Когда она пошла провожать нас к парому, плакать прекратила,
став опять ласковой и шутливой. Но когда у парома начала прощаться с мамой, рыданья затрясли ее. Она отошла в сторону, чтобы совладать с собой. Эта попытка проститься продолжалась несколько раз.' Наконец, она поняла, что не получится, махнула рукой и, рыдая, пошла обратно.
На пароме мама была отчужденной, отворачивалась от меня, смотрела на противоположный берег. Когда паром причалил, мама первой заторопилась сойти, стараясь всех опередить.
Мы уже шли по дороге. Я оглянулся и увидел на противоположном высоком берегу Кубани Ганку. Она шла вдоль берега'. По тому, как ее локти были выставлены вперед, а руками она держалась за лоб, я понял: она продолжает рыдать. «Мама, — закричал я,
— посмотри! Она опять плачет. Почему она так много плачет?!» И тут прорвало плотину: мама затряслась в рыданиях, как и Ганка, на время остановилась и с неожиданной для нее злостью сказала, что это не мое дело и чтобы я не совал нос не в свои дела.
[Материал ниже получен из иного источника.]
theorem decodeTail_succ_of_ok {W : Width} {r d : Nat} {cur cur' : List Nat} {ds : List Nat} {ws ws' ws'' : List Word}
    (h : rdVarbyte W (vbMax W) 0 0 cur ws = .ok (d, cur', ws')) (ht : decodeTail W r cur' ws' = .ok (ds, ws'')) :
    decodeTail W (r + 1) cur ws = .ok (d :: ds, ws'') := by
  rw [decodeTail, h]
  change (decodeTail W r cur' ws').bind _ = _
  rw [ht]
  rfl

/-- Reading as many values as were coded gives them and leaves the bytes after them (rule R158). -/
theorem decodeTail_varbytes {W : Width} {ds pad cur : List Nat} {ws : List Word} (hds : ∀ d ∈ ds, d < 2 ^ widthBits W)
    (hbytes : cur ++ (streamBytes ws).map BitVec.toNat = ds.flatMap (varbyte W) ++ pad) :
    ∃ cur' ws', decodeTail W ds.length cur ws = .ok (ds, ws') ∧ cur' ++ (streamBytes ws').map BitVec.toNat = pad := by
  induction ds generalizing cur ws with
  | nil => exact ⟨cur, ws, rfl, hbytes⟩
  | cons d ds ih =>
    obtain ⟨hd, hds⟩ := List.forall_mem_cons.1 hds
    rw [List.flatMap_cons, List.append_assoc] at hbytes
    obtain ⟨cur', ws', hread, hrest⟩ := rdVarbyte_varbyte hd hbytes
    obtain ⟨cur'', ws'', htail, hpad⟩ := ih hds hrest
    exact ⟨cur'', ws'', decodeTail_succ_of_ok hread htail, hpad⟩

theorem varbyte_lt {W : Width} {d : Nat} (hd : d < 2 ^ widthBits W) : ∀ b ∈ varbyte W d, b < 2 ^ 8 :=
  varbyteCode_lt (hd.trans_le (two_pow_widthBits_le W))

/-- The decoder reads the tail section to its end: fewer than four bytes are left over, so no word is (rules R151, R158, R159). -/
theorem decodeTail_encodeTail {W : Width} {ds : List Nat} (hds : ∀ d ∈ ds, d < 2 ^ widthBits W) :
    decodeTail W ds.length [] (encodeTail W ds) = .ok (ds, []) := by
  have hbytes : ∀ b ∈ ds.flatMap (varbyte W), b < 2 ^ 8 := by
    intro b hb
    obtain ⟨d, hd, hb⟩ := List.mem_flatMap.1 hb
    exact varbyte_lt (hds d hd) b hb
  obtain ⟨pad, hpad, hshort⟩ := streamBytes_packbits hbytes
  obtain ⟨cur', ws', hread, hrest⟩ := decodeTail_varbytes (cur := []) hds hpad
  have hlen := congrArg List.length hrest
  rw [List.length_append, List.length_map, streamBytes_length] at hlen
  obtain rfl : ws' = [] := List.length_eq_zero_iff.1 (by omega)
  exact hread

/-! ### The lengths of the encoder's parts -/

/-- The tail section has the bytes of its codes, four to a word (rule R151). -/
theorem encodeTail_length (W : Width) (ds : List Nat) :
    (encodeTail W ds).length = ceilDiv (ds.flatMap (varbyte W)).length 4 := by
  rw [encodeTail, packbits_length, Nat.mul_comm]
  exact ceilDiv_mul_mul _ 4 (by decide) (by decide)

@[simp] theorem encodeTail_nil (W : Width) : encodeTail W [] = [] :=
  List.length_eq_zero_iff.1 ((encodeTail_length W []).trans (ceilDiv_zero 4))

theorem flatMap_varbyte_length_le (W : Width) (ds : List Nat) : (ds.flatMap (varbyte W)).length ≤ ds.length * vbMax W := by
  induction ds with
  | nil => exact Nat.zero_le _
  | cons d ds ih =>
    rw [List.flatMap_cons, List.length_append, List.length_cons, Nat.succ_mul, Nat.add_comm]
    exact Nat.add_le_add ih (varbyte_length_le W d)

theorem encodeTail_length_le (W : Width) (ds : List Nat) : (encodeTail W ds).length ≤ ceilDiv (ds.length * vbMax W) 4 :=
  encodeTail_length W ds ▸ ceilDiv_mono 4 (flatMap_varbyte_length_le W ds)

/-- A tail with an element has a word (rule R167). -/
theorem encodeTail_length_pos (W : Width) {ds : List Nat} (h : ds ≠ []) : 0 < (encodeTail W ds).length := by
  cases ds with
  | nil => exact absurd rfl h
  | cons d ds =>
    have hd : 0 < (varbyte W d).length := varbyteCode_length_pos _ d
    rw [encodeTail_length, List.flatMap_cons, List.length_append, ceilDiv]
    omega

theorem encodeBlocks_length_le (W : Width) (isPatched : Bool) {nb : Nat} {ds : List Nat} (h : 128 * nb ≤ ds.length) :
    (encodeBlocks W isPatched nb ds).length ≤ nb * (1 + widthBits W / 32 + 4 * widthBits W) := by
  induction nb generalizing ds with
  | zero => exact Nat.zero_le _
  | succ nb ih =>
    rw [encodeBlocks, List.length_append, Nat.succ_mul, Nat.add_comm]
    refine Nat.add_le_add (ih ?_) (encodeBlock_length_le W isPatched ?_)
    · rw [List.length_drop]; omega
    · rw [List.length_take]; omega

/-- A block has at least a descriptor and a word of the reference (rule R167). -/
theorem two_le_encodeBlock_length (W : Width) (isPatched : Bool) {ds : List Nat} (h : ds.length = 128) :
    2 ≤ (encodeBlock W isPatched ds).length := by
  rw [encodeBlock_length W isPatched h]
  cases W <;> simp only [widthBits] <;> omega

/-! ### The parts of a stream -/

/-- The deltas coded in the tail section (rules R132, R152). -/
def tailDeltas (p : Preset) (ds : List Nat) : List Nat :=
  (ds.drop (128 * blockCount p ds.length)).take (tailCount p ds.length)

/-- The blocks do not reach past the array (rule R132). -/
theorem blockCount_mul_le (p : Preset) (n : Nat) : 128 * blockCount p n ≤ n := by
  unfold blockCount
  split
  · exact Nat.mul_div_le n 128
  · exact Nat.zero_le n

theorem tailCount_le (p : Preset) (n : Nat) : tailCount p n ≤ n - 128 * blockCount p n := by
  unfold tailCount
  split
  · exact le_rfl
  · exact Nat.zero_le _

@[simp] theorem tailDeltas_length (p : Preset) (ds : List Nat) : (tailDeltas p ds).length = tailCount p ds.length := by
  rw [tailDeltas, List.length_take, List.length_drop, min_eq_left (tailCount_le p _)]

/-- The tail section codes the tail deltas, and is empty without a tail stage (rule R152). -/
theorem encodeTail_tailDeltas (W : Width) (p : Preset) (ds : List Nat) :
    encodeTail W (tailDeltas p ds) =
      if tailStage p then encodeTail W (ds.drop (128 * blockCount p ds.length)) else [] := by
  unfold tailDeltas tailCount
  split
  · rw [← List.length_drop, List.take_length]
  · rw [List.take_zero, encodeTail_nil]

/-- The stream of a non-empty array: header, blocks, tail section (rule R132). -/
theorem encodeStream_eq (W : Width) (p : Preset) {xs : List Nat} (h : xs ≠ []) :
    encodeStream W p xs = headerWord W p xs.length ::
      (encodeBlocks W (patched p) (blockCount p xs.length) (deltas (widthBits W) 0 xs) ++
        encodeTail W (tailDeltas p (deltas (widthBits W) 0 xs))) := by
  rw [encodeTail_tailDeltas, encodeStream, if_neg (by simpa using h), deltas_length]
  rfl

theorem encodeStream_length (W : Width) (p : Preset) {xs : List Nat} (h : xs ≠ []) :
    (encodeStream W p xs).length =
      1 + (encodeBlocks W (patched p) (blockCount p xs.length) (deltas (widthBits W) 0 xs)).length +
        (encodeTail W (tailDeltas p (deltas (widthBits W) 0 xs))).length := by
  rw [encodeStream_eq W p h, List.length_cons, List.length_append]
  omega

/-- The bound of rule R166 on the length of a stream. -/
theorem encodeStream_length_le (W : Width) (p : Preset) {xs : List Nat} (h : xs ≠ []) :
    (encodeStream W p xs).length ≤
      1 + blockCount p xs.length * (1 + widthBits W / 32 + 4 * widthBits W) + ceilDiv (tailCount p xs.length * vbMax W) 4 := by
  have hblocks : (encodeBlocks W (patched p) (blockCount p xs.length) (deltas (widthBits W) 0 xs)).length ≤ _ :=
    encodeBlocks_length_le W (patched p) (by rw [deltas_length]; exact blockCount_mul_le p _)
  have htail := encodeTail_length_le W (tailDeltas p (deltas (widthBits W) 0 xs))
  rw [tailDeltas_length, deltas_length] at htail
  rw [encodeStream_length W p h]
  omega

/-- The bound of rule R166 for an accepted count: at most 259 words for 128 elements, at most 10 bytes for one. -/
theorem streamBound_lt (W : Width) (p : Preset) {n : Nat} (h : n ≤ 2 ^ 28 - 1) :
    1 + blockCount p n * (1 + widthBits W / 32 + 4 * widthBits W) + ceilDiv (tailCount p n * vbMax W) 4 < 2 ^ 30 := by
  have hb := blockCount_mul_le p n
  have ht := tailCount_le p n
  cases W <;> simp only [widthBits, vbMax, ceilDiv] <;> omega

/-- A non-empty array of an accepted length has a block or a tail element (rule R167). -/
theorem two_le_encodeStream_length (W : Width) (p : Preset) {xs : List Nat} (h : xs ≠ []) (hreq : xs.length % blockReq p = 0) :
    2 ≤ (encodeStream W p xs).length := by
  have hn := List.length_pos_iff.2 h
  have hparts := blockCount_tailCount hreq
  rw [encodeStream_length W p h]
  cases hnb : blockCount p xs.length with
  | zero =>
    have hne : tailDeltas p (deltas (widthBits W) 0 xs) ≠ [] := by
      rw [ne_eq, ← List.length_eq_zero_iff, tailDeltas_length, deltas_length]
      omega
    have := encodeTail_length_pos W hne
    omega
  | succ nb =>
    have h128 : ((deltas (widthBits W) 0 xs).take 128).length = 128 := by
      rw [List.length_take, deltas_length]
      omega
    have := two_le_encodeBlock_length W (patched p) h128
    rw [encodeBlocks, List.length_append]
    omega

end Sys2Proof.Machine
end

section
/-! SUPPORT. The decoder on what the encoder wrote: the header, the descriptor, the exceptions, a block, the whole stream; and the decoder
on a wrong header or descriptor (rules R153 to R161). -/

namespace Sys2Proof.Machine

/-! ### The header -/

/-- The stream's first word is the header, and its test comes before everything else (rule R155). -/
theorem decodeStream_of_header_error {W : Width} {p : Preset} {n : Nat} {h : Word} {e : ErrCode} (ws : List Word) (hn : 0 < n)
    (hc : checkHeader W p n h = .error e) : decodeStream W p n (h :: ws) = .error e := by
  rw [decodeStream, if_neg hn.ne']
  change (checkHeader W p n h).bind _ = _
  rw [hc]
  rfl

theorem presetSel_lt (p : Preset) : presetSel p < 4 := by cases p <;> decide

theorem w64Bit_eq (W : Width) : w64Bit W = (decide (W = .w64)).toNat := by cases W <;> rfl

/-- The conditions of rule R155 as bits of the header word. -/
theorem checkHeader_eq (W : Width) (p : Preset) (n : Nat) (h : Word) :
    checkHeader W p n h =
      if h.getLsbD 31 = true ∨ (h.extractLsb' 28 2).toNat ≠ presetSel p ∨ h.getLsbD 30 ≠ decide (W = .w64) then .error .header
      else if (h.extractLsb' 0 28).toNat ≠ n then .error .count
      else .ok () := by
  have hw64 : slice h.toNat 30 30 ≠ w64Bit W ↔ h.getLsbD 30 ≠ decide (W = .w64) := by
    rw [slice_bit, w64Bit_eq]
    cases h.getLsbD 30 <;> cases decide (W = .w64) <;> decide
  simp only [checkHeader, slice_bit_ne_zero, hw64]
  simp only [slice_toNat, Nat.reduceSub, Nat.reduceAdd]

/-- The encoder's header passes the test (rules R134, R155). -/
theorem checkHeader_headerWord (W : Width) (p : Preset) {n : Nat} (hn : n ≤ 2 ^ 28 - 1) :
    checkHeader W p n (headerWord W p n) = .ok () := by
  have hsel := presetSel_lt p
  have hw64 : w64Bit W < 2 := by cases W <;> decide
  have hnat : (headerWord W p n).toNat = n + 2 ^ 28 * presetSel p + 2 ^ 30 * w64Bit W := by
    rw [headerWord, BitVec.toNat_ofNat, Nat.mod_eq_of_lt (by omega)]
  rw [checkHeader, hnat, if_neg, if_neg]
  · simp only [slice]; omega
  · simp only [slice]; omega

/-! ### The descriptor -/

theorem decodeBlock_of_descriptor_error {W : Width} {isPatched : Bool} {D : Word} (ws : List Word)
    (h : descriptorOk W isPatched D.toNat = false) : decodeBlock W isPatched (D :: ws) = .error .descriptor := by
  change (if descriptorOk W isPatched D.toNat = true then _ else _) = _
  rw [h]
  rfl

/-- The conditions of rule R156 on the fields of a descriptor. -/
theorem descriptorOk_eq_false_iff (W : Width) (isPatched : Bool) (D : Nat) :
    descriptorOk W isPatched D = false ↔
      slice D 7 7 ≠ 0 ∨ slice D 15 15 ≠ 0 ∨ slice D 31 24 ≠ 0 ∨ slice D 14 8 < slice D 6 0 ∨ widthBits W < slice D 14 8 ∨
      128 < slice D 23 16 ∨ (0 < slice D 23 16 ∧ slice D 6 0 = slice D 14 8) ∨ (0 < slice D 23 16 ∧ isPatched = false) := by
  simp only [descriptorOk, Bool.not_eq_false', Bool.or_eq_true, Bool.and_eq_true, decide_eq_true_eq, Bool.not_eq_true',
    or_assoc]

/-- The fields of the encoder's descriptor, the reserved bits being 0 (rule R141). -/
theorem descriptorWord_fields {b mb e : Nat} (hb : b < 2 ^ 7) (hmb : mb < 2 ^ 7) (he : e < 2 ^ 8) :
    slice (descriptorWord b mb e).toNat 6 0 = b ∧ slice (descriptorWord b mb e).toNat 14 8 = mb ∧
    slice (descriptorWord b mb e).toNat 23 16 = e ∧ slice (descriptorWord b mb e).toNat 7 7 = 0 ∧
    slice (descriptorWord b mb e).toNat 15 15 = 0 ∧ slice (descriptorWord b mb e).toNat 31 24 = 0 := by
  have hnat : (descriptorWord b mb e).toNat = b + 2 ^ 8 * mb + 2 ^ 16 * e := by
    rw [descriptorWord, BitVec.toNat_ofNat, Nat.mod_eq_of_lt (by omega)]
  rw [hnat]
  simp only [slice]
  refine ⟨?_, ?_, ?_, ?_, ?_, ?_⟩ <;> omega

/-! ### Reading words -/

theorem rdMany_append {k : Nat} {ws : List Word} (hk : ws.length = k) (rest : List Word) :
    rdMany k (ws ++ rest) = .ok (ws, rest) := by
  subst hk
  rw [rdMany_eq, if_pos (by rw [List.length_append]; omega), List.take_left, List.drop_left]

/-! ### The exceptions -/

/-- Exceptions stand at rising positions of the block, from the first position on (rule R143). -/
theorem positionsOk_exceptions {b i lo : Nat} {vs : List Nat} (hlo : lo ≤ i) (hlen : i + vs.length ≤ 128) :
    positionsOk lo ((exceptions b i vs).map fun x => x.1) = true := by
  induction vs generalizing i lo with
  | nil => rfl
  | cons v vs ih =>
    rw [List.length_cons] at hlen
    rw [exceptions]
    split
    · rw [List.map_cons, positionsOk, ih le_rfl (by omega), Bool.and_true, decide_eq_true_eq]
      omega
    · exact ih (by omega) (by omega)

theorem exceptions_mem {b i : Nat} {vs : List Nat} {x : Nat × Nat} (h : x ∈ exceptions b i vs) :
    x.1 < i + vs.length ∧ x.2 ∈ vs := by
  induction vs generalizing i with
  | nil => cases h
  | cons v vs ih =>
    have htail (h : x ∈ exceptions b (i + 1) vs) : x.1 < i + (v :: vs).length ∧ x.2 ∈ v :: vs := by
      obtain ⟨hpos, hmem⟩ := ih h
      exact ⟨by rw [List.length_cons]; omega, List.mem_cons_of_mem v hmem⟩
    rw [exceptions] at h
    split at h
    · rcases List.mem_cons.1 h with rfl | h
      · exact ⟨by rw [List.length_cons]; omega, List.mem_cons_self⟩
      · exact htail h
    · exact htail h

theorem addAt_append (pre : List Nat) (x v : Nat) (vs : List Nat) :
    addAt pre.length x (pre ++ v :: vs) = pre ++ (v + x) :: vs := by
  induction pre with
  | nil => rfl
  | cons u pre ih => exact congrArg (u :: ·) ih

/-- Putting the high parts back on the low bits gives the values (rules R142, R144, R156). -/
theorem patch_exceptions (b : Nat) (pre vs : List Nat) :
    patch b ((exceptions b pre.length vs).map fun x => (x.1, x.2 / 2 ^ b)) (pre ++ vs.map fun v => v % 2 ^ b) = pre ++ vs := by
  induction vs generalizing pre with
  | nil => simp [exceptions, patch]
  | cons v vs ih =>
    have hnext : patch b ((exceptions b (pre.length + 1) vs).map fun x => (x.1, x.2 / 2 ^ b))
        (pre ++ v :: vs.map fun v => v % 2 ^ b) = pre ++ v :: vs := by
      simpa using ih (pre ++ [v])
    rw [exceptions, List.map_cons]
    split
    next h => rw [List.map_cons, patch, addAt_append, Nat.mod_add_div, hnext]
    next h => rw [Nat.mod_eq_of_lt (Nat.not_le.1 h), hnext]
И снова зарыдала.
За все годы войны я ни разу не видел, чтобы мама вот так плакала. Иногда бывали слезы на ее глазах, но они быстро исчезали. Видимо, стиснув зубы, она преодолевала все невзгоды тех лет, не поддаваясь внутренним эмоциям. И теперь горечь, обида и невыносимая тяжесть всех переживаний, накопившиеся за все эти годы проклятой войны, прорвали ее терпение и неудержимым потоком хлынули наружу. Ее рыдания временами переходили в истерику, и тогда, уйдя с дороги в кусты, она не только причитала, но и хлопала, себя по бокам, вероятно чтобы как‑то привести себя в чувство. Мной овладел страх за нее. Я стал, хныкая, дергать ее за руку. Она отдергивала свою руку, отдаляясь от меня, всеми движениями давая мне понять, что я ей сейчас не нужен и вообще оказался сейчас рядом с ней некстати. На некоторое время ей удалось от меня отделиться. Я плелся и думал, что настал какой‑то страшный конец всему. Наконец, мама подавила свои рыдания и стала меня дожидаться. Когда я подошел, то чувствовал между нами отчуждение. И голос ее был какой‑то чужой:
«Так вот запомни: то, что мы были у Ганки, забудь совсем. Чтобы никому об этом ни слова, — понял?».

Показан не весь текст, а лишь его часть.